To do >> Each line below that contains the word "cursorMonoCmd" must be copied.

━━━ Data to use

-- ==== Sys2Proof/Machine/Blit.lean ====
section
/-! DEFINITION. The blit engine's commands: COPY, COPY_OVL, COPY_NOVL, FILL, SCALE (42_blit_engine). -/

namespace Sys2Proof.Machine

/-- COPY (42_blit_engine R200): overlapping ranges take the overlap-safe path, others the non-overlapping. -/
def execCopy (s : State) : Host.Outcome State Fault Refusal :=
  .next (s.runPlain (copyWith s.params (copyReq s.regs) (dispatchCopy s.params)))

/-- COPY_OVL (42_blit_engine R205). -/
def execCopyOvl (s : State) : Host.Outcome State Fault Refusal :=
  .next (s.runPlain (copyWith s.params (copyReq s.regs) (overlapSafe s.params)))

/-- COPY_NOVL (42_blit_engine R214). -/
def execCopyNovl (s : State) : Host.Outcome State Fault Refusal :=
  .next (s.runPlain (copyWith s.params (copyReq s.regs) (nonOverlapping s.params)))

/-- Steps 4 and 5 of FILL (42_blit_engine R225): the first scanline pixel by pixel, then that scanline read
back and written to each remaining row. -/
def fillRect (p : Params) (t : Rect) (color : Word) : Cmd Unit := do
  forEach (List.range t.w) fun x => storePx p (t.pixel x 0) t.fmt color
  forEach (List.range' 1 (t.h - 1)) fun y => do
    let row ← memRead p (t.pixel 0 0) t.rowBytes
    memWrite p (t.pixel 0 y) row

/-- The body of FILL (42_blit_engine R225). -/
def fillCmd (s : State) : Cmd Unit :=
  match decodeFmt s.regs.dfmt with
  | none => throw .unsupported
  | some f => do
    failIf (!f.writable) .unsupported
    if s.regs.w = 0 ∨ s.regs.h = 0 then pure ()
    else do
      failIf (s.regs.dst == 0) .invalidArg
      fillRect s.params (destRect s.regs f) s.regs.color0

/-- FILL (42_blit_engine R225). -/
def execFill (s : State) : Host.Outcome State Fault Refusal :=
  .next (s.runPlain (fillCmd s))

/-- The bytes the resampling oracle delivers for row `y` of a rectangle (42_blit_engine R232). -/
def resampledRow (draw rowBytes y : Nat) : List Byte :=
  (List.range rowBytes).map fun k => Config.resampledByte draw (y * rowBytes + k)

/-- The resampling path (42_blit_engine R232): the eight 32-bit formats of 8-bit channels only; every byte of
the destination rectangle is the oracle's. R232 gives no order of the writes and no reads of the source: that the
rows are written in ascending order and no source byte is read is a DESIGN CHOICE of the model, log entry 14. -/
def resample (s : State) (df sf : Fmt) : Cmd Unit := do
  failIf (!(df.alphaFirst || df.alphaLast) || !(sf.alphaFirst || sf.alphaLast)) .unsupported
  failIf (s.regs.dst == 0 || s.regs.src == 0) .invalidArg
  let draw ← takeDraw
  let t := destRect s.regs df
  forEach (List.range t.h) fun y => memWrite s.params (t.pixel 0 y) (resampledRow draw t.rowBytes y)

/-- The copy an equal-size SCALE runs: no palette, no flags (42_blit_engine R230 step 2). -/
def scaleReq (r : OperandRegs) : CopyReq :=
  { copyReq r with pal := .absent, flip := false, keep := false }

/-- The body of SCALE (42_blit_engine R230). -/
def scaleCmd (s : State) : Cmd Unit :=
  match decodeFmt s.regs.dfmt, decodeFmt s.regs.sfmt with
  | some df, some sf =>
    if s.regs.w = s.regs.sw ∧ s.regs.h = s.regs.sh then
      copyWith s.params (scaleReq s.regs) (nonOverlapping s.params)
    else do
      failIf (!s.params.resamplerPresent) .backend
      resample s df sf
  | _, _ => throw .unsupported

/-- SCALE (42_blit_engine R230). -/
def execScale (s : State) : Host.Outcome State Fault Refusal :=
  .next (s.runPlain (scaleCmd s))

end Sys2Proof.Machine
end

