-- ==== Sys2Proof/Machine/Decoders.lean ====
section
/-! DEFINITION. The bit-packed decoders: GLYPH, MONO, ICON, CURSOR (43_bitmap_decoders). -/

namespace Sys2Proof.Machine

/-- The body once for each pixel of a rectangle, rows ascending and columns ascending in each. -/
def forPixels (w h : Nat) (body : Nat → Nat → Cmd Unit) : Cmd Unit :=
  forEach (List.range h) fun y => forEach (List.range w) fun x => body x y

/-! ### GLYPH -/

/-- The body of GLYPH (43_bitmap_decoders R262): a set bit becomes 0xFF, a clear bit 0x00, tightly packed. -/
def glyphCmd (s : State) : Cmd Unit := do
  failIf (s.regs.dst == 0 || s.regs.src == 0) .invalidArg
  let w := s.regs.w.toNat
  forPixels w s.regs.h.toNat fun x y => do
    let b ← readBit s.params s.regs.src.toNat (ceilDiv w 8) y x
    memWrite s.params (s.regs.dst.toNat + y * w + x) [if b then 0xFF else 0x00]

/-- GLYPH (43_bitmap_decoders R262). -/
def execGlyph (s : State) : Host.Outcome State Fault Refusal :=
  .next (s.runPlain (glyphCmd s))

/-! ### MONO -/

/-- The body of MONO (43_bitmap_decoders R270): a set bit selects COLOR0, a clear bit COLOR1. -/
def monoCmd (s : State) : Cmd Unit :=
  match decodeFmt s.regs.dfmt with
  | none => throw .unsupported
  | some f => do
    failIf (!f.writable) .unsupported
    failIf (s.regs.dst == 0 || s.regs.src == 0) .invalidArg
    let t := destRect s.regs f
    forPixels t.w t.h fun x y => do
      let b ← readBit s.params s.regs.src.toNat (ceilDiv t.w 8) y x
      storePx s.params (t.pixel x y) f (if b then s.regs.color0 else s.regs.color1)

/-- MONO (43_bitmap_decoders R270). -/
def execMono (s : State) : Host.Outcome State Fault Refusal :=
  .next (s.runPlain (monoCmd s))

/-! ### ICON -/

/-- The format `IF` of an icon's color bitmap (43_bitmap_decoders R281). -/
def iconFmt (bpp : Word) : Option Fmt :=
  if bpp = 8 then some .rgb8
  else if bpp = 16 then some .rgb15
  else if bpp = 24 then some .rgb24
  else if bpp = 32 then some .bgra32
  else none

/-- The icon's AND mask stride (43_bitmap_decoders R261). -/
def iconMaskStride (w : Nat) : Nat :=
  roundUp (ceilDiv w 8) 4

/-- The first `n` entries of a color table (43_bitmap_decoders R282). -/
def readTable (p : Params) (tbl n : Nat) : Cmd (List Word) :=
  match n with
  | 0 => pure []
  | k + 1 => do
    let e ← loadPx p tbl .bgrx32
    let es ← readTable p (tbl + 4) k
    pure (e :: es)

/-- The icon palette (43_bitmap_decoders R282): a malformed length leaves every entry 0. -/
def iconPalette (p : Params) (tbl len : Nat) : Cmd Palette :=
  if len ≠ 0 ∧ len % 4 = 0 ∧ len / 4 ≤ 256 then do
    let es ← readTable p tbl (len / 4)
    pure (.built es)
  else pure (.built [])

/-- The copy step of ICON (43_bitmap_decoders R280 step 8). -/
def iconReq (r : OperandRegs) (sf : Fmt) (pal : Palette) : CopyReq :=
  { copyReq r with
    sfmt := some sf
    sstride := 0
    sx := 0
    sy := 0
    pal := pal
    flip := true
    keep := false }

/-- The mask pass of ICON (43_bitmap_decoders R280 step 9): alpha 0 where the mask bit is set, 255 elsewhere. -/
def iconMaskPass (p : Params) (t : Rect) (msk : Nat) : Cmd Unit :=
  forPixels t.w t.h fun x y => do
    let m ← readBit p msk (iconMaskStride t.w) (t.h - 1 - y) x
    let v ← loadPx p (t.pixel x y) t.fmt
    let c ← split p v t.fmt .absent
    let v' ← ofExcept (pack p t.fmt ⟨c.r, c.g, c.b, if m then 0 else 255⟩)
    storePx p (t.pixel x y) t.fmt v'

/-- `usemask` (43_bitmap_decoders R280 step 7). -/
def iconUsesMask (r : OperandRegs) (f : Fmt) : Bool :=
  f.hasAlpha && r.msk != 0 && r.msklen != 0

/-- The body of ICON (43_bitmap_decoders R280). -/
def iconCmd (s : State) : Cmd Unit :=
  match decodeFmt s.regs.dfmt with
  | none => throw .unsupported
  | some f => do
    failIf (s.regs.dst == 0 || s.regs.src == 0) .invalidArg
    match iconFmt s.regs.bpp with
    | none => throw .unsupported
    | some sf => do
      let t := destRect s.regs f
      failIf (decide (s.regs.srclen.toNat < t.w * t.h * sf.bytes)) .invalidArg
      failIf (s.regs.tbl == 0 && s.regs.tbllen != 0) .invalidArg
      let pal ← iconPalette s.params s.regs.tbl.toNat s.regs.tbllen.toNat
      failIf (iconUsesMask s.regs f && !f.packable) .unsupported
      failIf (iconUsesMask s.regs f && decide (s.regs.msklen.toNat < iconMaskStride t.w * t.h)) .invalidArg
      copyWith s.params (iconReq s.regs sf pal) (dispatchCopy s.params)
      onlyIf (iconUsesMask s.regs f) (iconMaskPass s.params t s.regs.msk.toNat)

/-- ICON (43_bitmap_decoders R280). -/
def execIcon (s : State) : Host.Outcome State Fault Refusal :=
  .next (s.runPlain (iconCmd s))

/-! ### CURSOR -/

/-- The format `XF` of a cursor's color XOR pixels (43_bitmap_decoders R296); `none` for the 1-bit variant and
for an unsupported depth. -/
def cursorFmt (bpp : Word) : Option Fmt :=
  if bpp = 8 then some .rgb8
  else if bpp = 16 then some .rgb15
  else if bpp = 24 then some .bgr24
  else if bpp = 32 then some .bgra32
  else none

/-- The stride of a cursor's 1-bit masks (43_bitmap_decoders R261). -/
def cursorMaskStride (w : Nat) : Nat :=
  roundUp (ceilDiv w 8) 2

/-- The stride of a cursor's color XOR mask (43_bitmap_decoders R261). -/
def cursorXorStride (w xorBytes : Nat) : Nat :=
  roundUp (w * xorBytes) 2

/-- The zero fill of the destination rectangle (43_bitmap_decoders R290 step 3). -/
def zeroFill (p : Params) (t : Rect) : Cmd Unit :=
  forEach (List.range t.h) fun y => memWrite p (t.pixel 0 y) (List.replicate t.rowBytes 0)

/-- The combination table of the 1-bit variant (43_bitmap_decoders R294). -/
def combine (p : Params) (f : Fmt) (andBit xorBit : Bool) (x y : Nat) : Except Err Word :=
  match andBit, xorBit with
  | false, false => pack p f ⟨0, 0, 0, 255⟩
  | false, true => pack p f ⟨255, 255, 255, 255⟩
  | true, false => pack p f ⟨0, 0, 0, 0⟩
  | true, true => invertedColor p f x y

/-- The 1-bit variant of CURSOR (43_bitmap_decoders R293). -/
def cursorMonoCmd (s : State) (t : Rect) : Cmd Unit := do
  failIf (s.regs.src == 0 || s.regs.srclen == 0 || s.regs.msk == 0 || s.regs.msklen == 0) .invalidArg
  let st := cursorMaskStride t.w
  failIf (decide (s.regs.srclen.toNat < st * t.h) || decide (s.regs.msklen.toNat < st * t.h)) .invalidArg
  forPixels t.w t.h fun x y => do
    let xb ← readBit s.params s.regs.src.toNat st y x
    let ab ← readBit s.params s.regs.msk.toNat st y x
    let c ← ofExcept (combine s.params t.fmt ab xb x y)
    storePx s.params (t.pixel x y) t.fmt c

/-- What a set AND bit makes of a canonical ARGB32 pixel (43_bitmap_decoders R295): opaque black becomes
transparent, opaque white the inverted color, any other value stays. -/
def applyAndBit (p : Params) (v : Word) (x y : Nat) : Except Err Word :=
  if v = 0xFF000000#32 then .ok 0
  else if v = 0xFFFFFFFF#32 then invertedColor p .argb32 x y
  else .ok v

/-- The AND bit of a pixel of the color variant; with no AND mask no bit is set (43_bitmap_decoders R295). -/
def cursorAndBit (s : State) (t : Rect) (row x : Nat) : Cmd Bool :=
  if s.regs.msk = 0 then pure false
  else readBit s.params s.regs.msk.toNat (cursorMaskStride t.w) row x

/-- The color variant of CURSOR, whose XOR pixels have the format `xf` (43_bitmap_decoders R295). -/
def cursorColorCmd (s : State) (t : Rect) (xf : Fmt) : Cmd Unit := do
  failIf (s.regs.src == 0 || s.regs.srclen == 0) .invalidArg
  let xorBytes := s.regs.bpp.toNat / 8
  convChecks s.params xf .argb32 (paletteAt s.regs.pal)
  let xst := cursorXorStride t.w xorBytes
  failIf (decide (s.regs.srclen.toNat < xst * t.h)) .invalidArg
  failIf (s.regs.msk != 0 && decide (s.regs.msklen.toNat < cursorMaskStride t.w * t.h)) .invalidArg
  forPixels t.w t.h fun x y => do
    let row := t.h - 1 - y
    let v ← loadPx s.params (s.regs.src.toNat + xst * row + x * xorBytes) xf
    let c ← convert s.params v xf .argb32 (paletteAt s.regs.pal)
    let ab ← cursorAndBit s t row x
    let c' ← ofExcept (if ab then applyAndBit s.params c x y else .ok c)
    let out ← convert s.params c' .argb32 t.fmt .absent
    storePx s.params (t.pixel x y) t.fmt out

/-- The body of CURSOR (43_bitmap_decoders R290): the rectangle is zeroed before the depth is looked at. -/
def cursorCmd (s : State) : Cmd Unit :=
  match decodeFmt s.regs.dfmt with
  | none => throw .unsupported
  | some f => do
    failIf (!f.packable) .unsupported
    failIf (s.regs.dst == 0) .invalidArg
    let t := destRect s.regs f
    zeroFill s.params t
    if s.regs.bpp = 1 then cursorMonoCmd s t
    else
      match cursorFmt s.regs.bpp with
      | some xf => cursorColorCmd s t xf
      | none => throw .unsupported

/-- CURSOR (43_bitmap_decoders R290). -/
def execCursor (s : State) : Host.Outcome State Fault Refusal :=
  .next (s.runPlain (cursorCmd s))

end Sys2Proof.Machine
end

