-- ==== Sys2Proof/Certificates/Slice0/Obligations.lean ====
section
/-! DEFINITION. The statements for the provers, from the numbered rules of spec/. -/

open Sys2Proof Sys2Proof.Machine

/-! ### Command words and the host's port -/

/-- The opcode map of 30_encoding R91, word by word. -/
def Obligations.DecodeWords : Prop :=
  decode 0x00000000#32 = .ok .nop ∧ decode 0x00000001#32 = .ok .fmtBpp ∧ decode 0x00000002#32 = .ok .fmtBytes ∧
  decode 0x00000003#32 = .ok .fmtHasAlpha ∧ decode 0x00000004#32 = .ok .fmtEqna ∧
  decode 0x00000005#32 = .ok .fmtName ∧ decode 0x00000010#32 = .ok .getColor ∧
  decode 0x00000011#32 = .ok .splitColor ∧ decode 0x00000012#32 = .ok .readColor ∧
  decode 0x00000013#32 = .ok .writeColor ∧ decode 0x00000014#32 = .ok .writeColorIa ∧
  decode 0x00000015#32 = .ok .convertColor ∧ decode 0x00000020#32 = .ok .copy ∧
  decode 0x00000021#32 = .ok .copyOvl ∧ decode 0x00000022#32 = .ok .copyNovl ∧ decode 0x00000023#32 = .ok .fill ∧
  decode 0x00000024#32 = .ok .scale ∧ decode 0x00000030#32 = .ok .glyph ∧ decode 0x00000031#32 = .ok .mono ∧
  decode 0x00000032#32 = .ok .icon ∧ decode 0x00000033#32 = .ok .cursor

/-- Decoding and encoding agree in both directions on all 2^32 words, and every word that encodes no command is
reserved (30_encoding R92, R95). -/
def Obligations.DecodeEncodeAgree : Prop :=
  (∀ i : Instr, i.wf = true ∧ decode (encode i) = .ok i ∧ decodeTableWord 32 (encode i).toNat = some i) ∧
  (∀ w i, decode w = .ok i → w = encode i) ∧
  (∀ w, (∀ i, w ≠ encode i) → decode w = .error (.reserved w))

/-- A write of a command's word to CMD runs that command (10_state R34); bits 63:32 of what the bus delivers are
discarded (30_encoding R90). The host's pending events are the model's (log entry 3). -/
def Obligations.StepRunsCommand : Prop :=
  ∀ (s : State) (v : Slot) (rest : List HostEvent) (i : Instr), s.script = .write 0xE0 v :: rest →
    decode (v.setWidth 32) = .ok i → step s = exec i { s with script := rest }

/-- A reserved word written to CMD executes nothing and leaves ILLEGAL_CMD in ERR (30_encoding R95). -/
def Obligations.ReservedWord : Prop :=
  ∀ (s : State) (v : Slot) (rest : List HostEvent), s.script = .write 0xE0 v :: rest →
    (∀ i, v.setWidth 32 ≠ encode i) → step s = .next ({ s with script := rest }.failed 5)

/-- The operand registers (10_state R21): their offsets; a write stores the low `ADDR_W` or 32 bits in the one
register written and changes nothing else; a read returns the value zero-extended; no command writes one. -/
def Obligations.OperandRegisters : Prop :=
  ([OperandReg.dst, .src, .pal, .msk, .tbl, .dfmt, .sfmt, .dstride, .sstride, .dx, .dy, .sx, .sy, .w, .h, .sw, .sh,
      .flags, .color0, .color1, .chan, .srclen, .msklen, .tbllen, .bpp].map fun r => 8 * r.number) =
    [0x00, 0x08, 0x10, 0x18, 0x20, 0x28, 0x30, 0x38, 0x40, 0x48, 0x50, 0x58, 0x60, 0x68, 0x70, 0x78, 0x80,
      0x88, 0x90, 0x98, 0xA0, 0xA8, 0xB0, 0xB8, 0xC0] ∧
  (∀ (s : State) (r : OperandReg) (v : Slot) (rest : List HostEvent),
    s.script = .write (8 * r.number) v :: rest →
    ∃ rs : OperandRegs, step s = .next { s with script := rest, regs := rs } ∧
      (rs.get r).toNat =
        v.toNat % (if r ∈ [OperandReg.dst, .src, .pal, .msk, .tbl] then 2 ^ s.params.addrW else 2 ^ 32) ∧
      ∀ q, q ≠ r → rs.get q = s.regs.get q) ∧
  (∀ (s : State) (r : OperandReg) (rest : List HostEvent), s.script = .read (8 * r.number) :: rest →
    step s = .next { s with script := rest, readData := s.regs.get r }) ∧
  (∀ (i : Instr) (s t : State), exec i s = .next t → t.regs = s.regs)

/-- The registers the host cannot write (10_state R30, R32, R34, R36, R37): writes to RES, RCHAN, STATUS, CAP and
to offsets from 0xF0 on change nothing, and reads of them and of CMD return RES, RCHAN, STATUS laid out as R32,
0, CAP laid out as R36, and 0. -/
def Obligations.ReadOnlyRegisters : Prop :=
  ∀ (s : State) (rest : List HostEvent),
    (∀ n v, n ∈ [25, 26, 27, 29] ∨ 30 ≤ n → s.script = .write (8 * n) v :: rest →
      step s = .next { s with script := rest }) ∧
    ∀ n, s.script = .read (8 * n) :: rest → 25 ≤ n →
      ∃ v : Slot, step s = .next { s with script := rest, readData := v } ∧
        v.toNat =
          if n = 25 then s.res.toNat
          else if n = 26 then s.rchan.toNat
          else if n = 27 then
            s.status.err.toNat + (if s.status.fault then 2 ^ 8 else 0) + (if s.status.binit then 2 ^ 9 else 0)
          else if n = 29 then
            (if s.params.backendCopyPresent then 1 else 0) + (if s.params.resamplerPresent then 2 else 0) + 7 * 2 ^ 8
          else 0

━━━━━━

Expected output >>
def cursorMonoCmd (s : State) (t : Rect) : Cmd Unit := do
    if s.regs.bpp = 1 then cursorMonoCmd s t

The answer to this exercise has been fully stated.